[openib-general] osm unreliable unless -d1

Jean-Christophe Hugly jice at pantasys.com
Mon Mar 6 11:44:28 PST 2006


Hi Eitan, Hi Sasha,


On Sun, 2006-03-05 at 00:22 +0200, Sasha Khapyorsky wrote:

> > On the other hand if you run osm with -d1 option (mostly
> > single-threaded), then it seems to work indefinitely.
> 
> I've tried your script and don't see any difference between modes with
> and without -d1, however my network is small - two hosts and switch,
> probably this is different from your.
> 
No, I am testing this on a small setup: two cpus, two switches, one
extra machine running osm. Here's the output from ibnetdiscover:

#
# Topology file: generated on Mon Mar  6 11:36:23 2006
#
# Max of 3 hops discovered
# Initiated from node 0002c90200007afc port 0002c90200007afd

vendid=0x2c9
devid=0xb924
switchguid=0x1393010b186ba0
Switch  24 "S-001393010b186ba0"         # MT47396 Infiniscale-III
Mellanox Technologies port 0 lid 9
[21]    "H-001393000024a510"[1]
[17]    "H-001393000024a600"[1]
[4]     "S-001393010b186b08"[12]
[3]     "S-001393010b186b08"[11]
[2]     "S-001393010b186b08"[10]
[1]     "S-001393010b186b08"[9]
[8]     "H-0002c90200007afc"[1]

vendid=0x2c9
devid=0xb924
switchguid=0x1393010b186b08
Switch  24 "S-001393010b186b08"         # MT47396 Infiniscale-III
Mellanox Technologies port 0 lid 8
[21]    "H-001393000024a510"[2]
[17]    "H-001393000024a600"[2]
[8]     "H-0002c90200007afc"[2]
[12]    "S-001393010b186ba0"[4]
[11]    "S-001393010b186ba0"[3]
[10]    "S-001393010b186ba0"[2]
[9]     "S-001393010b186ba0"[1]

vendid=0x2c9
devid=0x6282
sysimgguid=0x1393000024a516
caguid=0x1393000024a510
Ca      2 "H-001393000024a510"          # MT25218 InfiniHostEx Mellanox
Technologies
[2]     "S-001393010b186b08"[21]                # lid 20 lmc 2
[1]     "S-001393010b186ba0"[21]                # lid 16 lmc 2

vendid=0x2c9
devid=0x6282
sysimgguid=0x1393000024a606
caguid=0x1393000024a600
Ca      2 "H-001393000024a600"          # MT25218 InfiniHostEx Mellanox
Technologies
[2]     "S-001393010b186b08"[17]                # lid 28 lmc 2
[1]     "S-001393010b186ba0"[17]                # lid 24 lmc 2

vendid=0x2c9
devid=0x5a44
sysimgguid=0x2c90200007afc
caguid=0x2c90200007afc
Ca      2 "H-0002c90200007afc"          # MT23108 InfiniHost Mellanox
Technologies
[2]     "S-001393010b186b08"[8]         # lid 12 lmc 2
[1]     "S-001393010b186ba0"[8]         # lid 4 lmc 2

There may be a number of possibly significant differences between my
setup and yours, though:

Both CPUs are quad-opterons, the machine running osm is a dual xeon
where osm was also compiled. So it's all 64 bit and SMP.

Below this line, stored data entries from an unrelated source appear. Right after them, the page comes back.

-- ==== Sys2Proof/Machine/Admit.lean ====
section
/-! DEFINITION. Admission at the queue engine (R31, R315, R316): steering, field checks, epoch binding, sheaf shapes, ranges. -/

namespace Sys2Proof.Machine
open Sys2Proof

/-- Opcodes of R316. -/
def knownOp (op : Nat) : Bool :=
  decide (0x20 ≤ op) && decide (op ≤ 0x22) || decide (0x30 ≤ op) && decide (op ≤ 0x35) || op == 0x40 || op == 0x41 ||
    decide (0x50 ≤ op) && decide (op ≤ 0x55)
/-- Opcodes that need STEERED. -/
def needsSteer (op : Nat) : Bool := op == 0x20 || decide (0x30 ≤ op) && decide (op ≤ 0x35)
/-- Opcodes bound to an epoch (R194). DESIGN CHOICE (log entry 92): the object commands 0x50 to 0x55, for which R194 has no row, bind
none. -/
def bindsEpoch (op : Nat) : Bool := op == 0x20 || decide (0x30 ≤ op) && decide (op ≤ 0x34)
/-- Opcodes that are husks (R194). -/
def isHuskOp (op : Nat) : Bool := op == 0x21 || op == 0x22 || op == 0x35 || op == 0x41

/-! Field checks in offset order (R15, R16). -/

/-- A 64-byte-aligned address. -/
def alignedAt (e : Bytes) (o : Nat) : Bool := fld e o 8 % 64 == 0
/-- A field in a range. -/
def inRange (v lo hi : Nat) : Bool := decide (lo ≤ v) && decide (v ≤ hi)
/-- The bind field at 0x10: an epoch with EPOCH set, a barrier ID with BARRIER set, otherwise 0. -/
def bindField (e : Bytes) (barrier : Bool) : Bool :=
  let f := byteAt e 1
  if bitOf f 0 then decide (fld e 0x10 8 < 2 ^ 48) else if barrier && bitOf f 1 then decide (fld e 0x10 8 < 2 ^ 32)
  else zeroAt e 0x10 8

/-- SEARCH (R98). -/
def searchChecks (e : Bytes) : List Chk :=
  let k := byteAt e 6
  [(1, decide (byteAt e 1 < 16) && byteAt e 1 % 4 != 3), (6, inRange k 1 64), (7, decide (byteAt e 7 ≤ 64)),
   (8, decide (fld e 8 2 ≤ 1024)), (0x0A, inRange (fld e 0x0A 2) k 1024), (0x0E, zeroAt e 0x0E 2),
   (0x10, bindField e true), (0x18, alignedAt e 0x18), (0x24, zeroAt e 0x24 4), (0x28, alignedAt e 0x28),
   (0x30, decide (32 + 16 * k ≤ fld e 0x30 4)), (0x34, zeroAt e 0x34 12)]
/-- INSERT and DELETE (R105). -/
def updateChecks (e : Bytes) : List Chk :=
  let del := byteAt e 0 == 0x22
  let n := byteAt e 6
  [(1, decide (byteAt e 1 < 2)), (6, inRange n 1 (if !del && byteAt e 1 == 1 then 32 else 64)), (7, zeroAt e 7 9),
   (0x10, alignedAt e 0x10), (0x18, !del || decide (8 * n ≤ fld e 0x18 4)), (0x1C, zeroAt e 0x1C 36)]
/-- EXPERT_CALL and GATE (R146). -/
def expertEntryChecks (e : Bytes) : List Chk :=
  let g := byteAt e 0 == 0x31
  [(1, decide (byteAt e 1 < 8)), (4, inRange (fld e 4 2) 1 1024), (6, decide (byteAt e 6 ≤ 64)), (7, zeroAt e 7 1),
   (0x10, bindField e false), (0x18, alignedAt e 0x18), (0x20, if g then zeroAt e 0x20 8 else alignedAt e 0x20),
   (0x28, alignedAt e 0x28), (0x34, !g || zeroAt e 0x34 4), (0x3C, zeroAt e 0x3C 4)]
/-- GATHER (R162). -/
def gatherChecks (e : Bytes) : List Chk :=
  [(1, decide (byteAt e 1 < 4)), (4, inRange (fld e 4 2) 1 1024), (6, zeroAt e 6 2), (0x10, bindField e false),
   (0x18, alignedAt e 0x18), (0x28, alignedAt e 0x28), (0x30, zeroAt e 0x30 16)]
/-- MEMORY_LAYER (R167). -/
def memoryChecks (e : Bytes) : List Chk :=
  [(1, decide (byteAt e 1 < 16)), (4, inRange (fld e 4 2) 1 1024), (6, decide (byteAt e 6 ≤ 64)), (7, zeroAt e 7 1),
   (0x10, bindField e false), (0x20, alignedAt e 0x20), (0x30, alignedAt e 0x30), (0x38, zeroAt e 0x38 8)]
/-- ATTENTION (R188). -/
def attentionChecks (e : Bytes) : List Chk :=
  [(1, decide (byteAt e 1 < 2)), (4, inRange (fld e 4 2) 1 64), (6, zeroAt e 6 2), (0x10, bindField e false),
   (0x18, alignedAt e 0x18), (0x24, !zeroAt e 0x24 4), (0x38, zeroAt e 0x38 8)]
/-- ELEMENTWISE (R181). -/
def elementChecks (e : Bytes) : List Chk :=
  let op := byteAt e 1
  let act := byteAt e 4
  [(1, inRange op 2 5), (4, decide (act ≤ 4) || act == 255 && op != 4), (5, zeroAt e 5 3),
   (0x10, op ≤ 3 || zeroAt e 0x10 8), (0x20, fld e 0x20 4 % 32 == 0 && decide (fld e 0x20 4 ≤ 2 ^ 30)),
   (0x24, zeroAt e 0x24 28)]
/-- BINDER (R226). -/
def binderChecks (e : Bytes) : List Chk :=
  let op := byteAt e 1
  [(1, decide (op < 4)), (4, decide (fld e 4 4 < 2 ^ 17)), (8, if op = 0 then !zeroAt e 8 8 else op != 3 || zeroAt e 8 8),
   (0x10, if op = 2 then decide (fld e 0x10 4 ≤ 60000000) else zeroAt e 0x10 4), (0x14, zeroAt e 0x14 44)]
/-- HUSK (R203). -/
def huskEntryChecks (e : Bytes) : List Chk :=
  let d := fld e 0x10 4
  let p := fld e 0x14 4
  [(1, zeroAt e 1 1), (4, zeroAt e 4 4), (8, alignedAt e 8), (0x10, inRange d 96 2112 && d % 32 == 0),
   (0x14, decide (p ≤ 1048576)), (0x18, if p = 0 then zeroAt e 0x18 8 else alignedAt e 0x18), (0x20, zeroAt e 0x20 32)]
/-- FREE, PIN, UNPIN and READ (R236). DESIGN CHOICE (log entry 91): a field that R236 gives only to other opcodes is to be 0. -/
def objectChecks (e : Bytes) : List Chk :=
  let rd := byteAt e 0 == 0x55
  [(1, zeroAt e 1 1), (4, zeroAt e 4 1), (5, zeroAt e 5 1), (6, zeroAt e 6 2), (0x10, rd || zeroAt e 0x10 8),
   (0x18, zeroAt e 0x18 4), (0x1C, if rd then inRange (fld e 0x1C 4) 1 (2 ^ 32 - 64) else zeroAt e 0x1C 4),
   (0x20, if rd then alignedAt e 0x20 else zeroAt e 0x20 8), (0x28, zeroAt e 0x28 24)]

/-- The checks of an entry's own fields. -/
def entryChecks (t : Nat) (e : Bytes) : List Chk :=
  match byteAt e 0 with
  | 0x20 => searchChecks e
  | 0x21 | 0x22 => updateChecks e
  | 0x30 | 0x31 => expertEntryChecks e
  | 0x32 => gatherChecks e
  | 0x33 => memoryChecks e
  | 0x34 => attentionChecks e
  | 0x35 => elementChecks e
  | 0x40 => binderChecks e
  | 0x41 => huskEntryChecks e
  | 0x50 => allocChecks t e
  | 0x52 => moveChecks e
  | _ => objectChecks e

/-! Sheaf shapes (R89, R138, R166, R181, R188). -/

/-- Every stage of a sheaf has one role: the reading of R138's and R181's one-stage shapes beside R42 (log entry 34). -/
def allRole (d : Bytes) (r : Nat) : Bool := (shEntries d).all fun e => sgRole e == r
/-- A stage of a role, zeros where there is none. -/
def roleEntry (d : Bytes) (r : Nat) : Bytes := (shRole d r).getD (zeros 64)

/-- Whether a sheaf has the shape an opcode needs. -/
def shapeOk (op : Nat) (d : Bytes) : Bool :=
  match op with
  | 0x20 => [1, 2, 3, 4].all fun r => (rolesOf d).contains r
  | 0x30 => rolesOf d == [3, 6]
  | 0x31 => allRole d 3
  | 0x32 => allRole d 5
  | 0x33 => rolesOf d == [1, 3, 5] && sgSplit (shStage d 0) && byteAt (shStage d 2) 0x29 == 2
  | 0x34 => rolesOf d == [7, 7] && byteAt (shStage d 0) 0x2C == 1 && byteAt (shStage d 1) 0x2C == 0
  | 0x35 => allRole d 7
  | _ => true

/-- Whether a collection's shape matches a search sheaf (R89). -/
def searchShape (d coll : Bytes) : Bool :=
  let c := roleEntry d 1
  let r := roleEntry d 4
  byteAt c 0x28 == coCoarse coll && byteAt c 0x29 == coCoarse coll && fld c 0x2C 2 == coCoarseDims coll &&
    ((shEntries d).all fun e => sgRole e != 2 || 2 ^ byteAt e 0x28 == coWidth coll) &&
    byteAt r 0x28 == coFormat coll && byteAt r 0x29 == coFormat coll && byteAt r 0x2A == coMetric coll &&
    fld r 0x2C 2 == coDims coll

/-! Outcomes. -/

/-- What admission decides of the head entry: it waits (1 lock table or husk slot, 2 drain table, 0 other), is refused
with an epoch for 0x08, or is admitted with its command, ranges and pins. -/
inductive Admit where
  | wait (why : Nat)
  | refuse (epoch : Nat) (r : Result)
  | go (c : Cmd) (rs : List Range) (pins : List Nat)

/-- A handle that a data-path command reads: BUF_STALE, ACCESS_VIOLATION, or none (R49, R189, R248); the system tenant may
read any tenant's data (log entry 36). -/
def readStatus (s : State) (t h : Nat) : Option Nat :=
  if staleHandle s h then some St.bufStale else if hTenant h == t || t == 0 then none else some St.accessViolation

/-- The first failing one of several conditions, each with its outcome. -/
def firstFail : List (Bool × Result) → Option Result
  | [] => none
  | (ok, r) :: rs => if ok then firstFail rs else some r

/-- An outcome of a status alone. -/
def plain (st : Nat) : Result := { status := st }

/-- A command's own handle at 0x08, or the standing table of a stage (R43). -/
def tableOf (e stage : Bytes) (off : Nat) : Nat := orDef (fld e off 8) (fld stage 0x20 8)

/-- k of an expert command (R146). -/
def expertK (d e : Bytes) : Nat :=
  if byteAt e 6 != 0 then byteAt e 6 else if byteAt e 0 = 0x30 then byteAt (roleEntry d 6) 0x28 else byteAt (roleEntry d 3) 0x28
/-- Table of an expert command. DESIGN CHOICE (log entry 96): a GATE that gives 0 takes the standing table of its WINNOW stage. -/
def expertTable (d e : Bytes) : Nat := tableOf e (if byteAt e 0 = 0x30 then roleEntry d 6 else roleEntry d 3) 8
/-- The format word of an EXPERT stage's output rows (R44, R147): the element as the stage names it, the rest, scale and zero point, from
the table object's own word (R71). -/
def expertWord (s : State) (d e : Bytes) : Nat := objFormat s (expertTable d e) / 256 * 256 + byteAt (roleEntry d 6) 0x29

/-- Bytes of one output part of an expert command (R147): the row with its scales, and the record. -/
def expertPart (s : State) (d e : Bytes) (ep : Nat) : Nat :=
  let n := xhModel (exHeader s (expertTable d e) ep)
  let f := expertWord s d e
  recordBytes (expertK d e) + if byteAt e 0 = 0x30 then roundUp (rowBytes f n + scaleBytes f n) 64 else 0

/-- The descriptors of a table's experts at an epoch; one that names no weight object is no expert. -/
def namedExperts (s : State) (t ep : Nat) : List Bytes :=
  ((List.range (xhCount (exHeader s t ep))).map fun i => exDesc s t i ep).filter fun x => xdWeights x != 0

/-- Bytes of the largest slice and of its bran of an expert (R152): 32 stored rows. -/
def sliceBytes (x : Bytes) (k : Nat) : Nat × Nat :=
  (wShapes x k).foldl (fun a r => (max a.1 (min 32 r.1 * (wRow x r.2 + wMeta x r.2)), max a.2 (min 32 r.1 * scaleBytes (xdFormat x) r.2)))
    (0, 0)

/-- Whether an object is RESIDENT in T1 with pins (R157). -/
def pinnedT1 (s : State) (h : Nat) : Bool := h == 0 || ((objOf s h).map fun o => residentT1 o && decide (0 < pinsAll o)).getD false

/-- Admission checks of an EXPERT_CALL or GATE (R145 to R157). -/
def expertAdmit (s : State) (t : Nat) (d e : Bytes) (ep : Nat) : Option Result × List Nat :=
  let h := expertTable d e
  let call := byteAt e 0 == 0x30
  match readStatus s t h with
  | some st => (some (plain st), [])
  | none =>
    let hd := exHeader s h ep
    let tk := fld e 4 2
    let xs := namedExperts s h ep
    let st := roleEntry d 6
    let pool := xhStaging hd
    let big := (xs.map fun x => objSize s (xdWeights x) + objSize s (xdBran x)).foldl max 0
    let slices := xs.map fun x => sliceBytes x (xhModel hd)
    let fbs := if shDeadlineOn d then (xs.filter xdHasFb).map fun x => exDesc s h (xdFallback x) ep else []
    let bad := firstFail [
      (headerKind hd == 1, plain St.formatUnsupported),
      (decide (expertPart s d e ep * tk ≤ fld e 0x30 4), badField 0 0x30),
      (!call || decide (actRowBytes hd * tk ≤ fld e 0x34 4), badField 0 0x34),
      (decide (gateRowBytes hd * tk ≤ fld e 0x38 4), badField 0 0x38),
      (!call || slices.all (fun x => decide (2 * x.1 ≤ sgLanding st) && decide (2 * x.2 ≤ sgBran st)),
        plain St.sramOvercommit),
      (if pool = 0 then xs.all (expertDirect s) else decide (big ≤ objSize s pool), plain St.insufficientCapacity),
      (fbs.all fun x => xdWeights x != 0 && pinnedT1 s (xdWeights x) && pinnedT1 s (xdBran x), plain St.fallbackNotResident)]
    (bad, nub (fbs.flatMap fun x => ([xdWeights x, xdBran x].filter (· != 0)).map hIndex))

/-- Whether a GATHER stage's row parameters are a table's (R44, R159): the element format, and the row bytes where the stage gives them,
with or without the row's scales (log entry 90). -/
def gatherShape (st hd : Bytes) : Bool :=
  let rb := rowBytes (mhFormat hd) (mhElems hd)
  byteAt st 0x28 == fwElem (mhFormat hd) && [0, rb, rb + scaleBytes (mhFormat hd) (mhElems hd)].contains (fld st 0x2C 4)

/-- Admission checks of a GATHER (R159 to R163): its index block is checked when it has been read. -/
def gatherAdmit (s : State) (t : Nat) (d e : Bytes) (ep : Nat) : Option Result :=
  let st := roleEntry d 5
  let h := tableOf e st 8
  match readStatus s t h with
  | some x => some (plain x)
  | none =>
    let hd := emHeader s h ep
    firstFail [(headerKind hd == 2 && gatherShape st hd, plain St.formatUnsupported),
      (byteAt st 0x29 != 2 || bitOf (byteAt e 1) 1, badField 0 1)]

/-- Bytes of one output part of a MEMORY_LAYER (R163, R167). -/
def memoryPart (s : State) (d e : Bytes) (ep : Nat) : Nat :=
  let hd := emHeader s (tableOf e (roleEntry d 5) 0x18) ep
  roundUp (4 * mhElems hd) 64 + if bitOf (byteAt e 1) 3 then recordBytes (orDef (byteAt e 6) (byteAt (roleEntry d 3) 0x28)) else 0

/-- Admission checks of a MEMORY_LAYER (R166, R167). -/
def memoryAdmit (s : State) (pw : Bool) (t : Nat) (d e : Bytes) (ep : Nat) : Option Result :=
  let c := roleEntry d 1
  let ks := tableOf e c 8
  let vs := tableOf e (roleEntry d 5) 0x18
  match readStatus s t ks, readStatus s t vs with
  | some x, _ => some (plain x)
  | none, some x => some (plain x)
  | none, none =>
    let hd := emHeader s vs ep
    let n := fld c 0x30 4
    firstFail [
      (headerKind hd == 2 && mhKind hd == 0 && decide (n ≤ mhRows hd) && fwElem (objFormat s ks) == byteAt c 0x29 &&
        gatherShape (roleEntry d 5) hd, plain St.formatUnsupported),
      (decide (keyQueryBytes s c ks * fld e 4 2 ≤ fld e 0x28 4), badField 0 0x28),
      (decide (memoryPart s d e ep * fld e 4 2 ≤ fld e 0x2C 4), badField 0 0x2C),
      (!rowTooLong pw (ceilDiv n (sgWidth c)), plain St.rowTooLong)]

/-- Shard i of a cache descriptor at an epoch (R182). -/
def cacheShard (s : State) (h i ep : Nat) : Bytes := tableRow s h i ep (64 + 48 * i) 48
/-- The shards of a cache in order. -/
def cacheShards (s : State) (h ep : Nat) : List Bytes :=
  (List.range (fld (tableRow s h headerIndex ep 0 64) 6 2)).map fun i => cacheShard s h i ep
/-- Shards follow one another from position 0 on distinct culms, each with a position at least (R182). -/
def shardsFollow : Nat → List Nat → List Bytes → Bool
  | _, _, [] => true
  | p, used, x :: xs =>
    fld x 4 4 == p && fld x 8 4 != 0 && !used.contains (fld x 0 2) && shardsFollow (p + fld x 8 4) (fld x 0 2 :: used) xs

/-- The format word a CONVERT stage writes (R44). -/
def convertWord (st : Bytes) : Nat := byteAt st 0x29 + 256 * byteAt st 0x2A + 65536 * byteAt st 0x2B

/-- Query heads of a cache header. -/
def cacheHeads (hd : Bytes) : Nat := byteAt hd 0 * byteAt hd 1
/-- Bytes of one query, and of one output part, of an ATTENTION (R188). -/
def attnSizes (d hd : Bytes) : Nat × Nat :=
  let n := fld hd 4 2
  let f := convertWord (shStage d 1)
  (roundUp (cacheHeads hd * n * elemBits (byteAt hd 2) / 8) 64, roundUp (cacheHeads hd * (rowBytes f n + scaleBytes f n)) 64)

/-- The ranges of an ATTENTION: the spans of K and V rows and scales below its length, in each shard it reads (R189). -/
def attnRanges (hd : Bytes) (len : Nat) (shards : List Bytes) : List Range :=
  (shards.filter fun x => decide (fld x 4 4 < len)).flatMap fun x =>
    let n := min (fld x 8 4) (len - fld x 4 4)
    let k := kvBytes (fld hd 8 4) (fld hd 4 2) (byteAt hd 0) n
    let v := kvBytes (fld hd 0x0C 4) (fld hd 4 2) (byteAt hd 0) n
    let h := fld x 0x10 8
    [objectKey h (fld x 0x18 4) k.1 false, objectKey h (fld x 0x1C 4) v.1 false] ++
      (if k.2 = 0 then [] else [objectKey h (fld x 0x20 4) k.2 false]) ++
      (if v.2 = 0 then [] else [objectKey h (fld x 0x24 4) v.2 false])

The firmwares are 0.7.0 for the switches and 5.1.0 for the cpus. The osm
host has 3.3.3.

One more detail, I am running with LMC=2 betcause I wanted to check that
the LMC>0 were fixed (they seem to be; I do not see any LMC-related
missbehaviour. With -d1 everything looks shipshape).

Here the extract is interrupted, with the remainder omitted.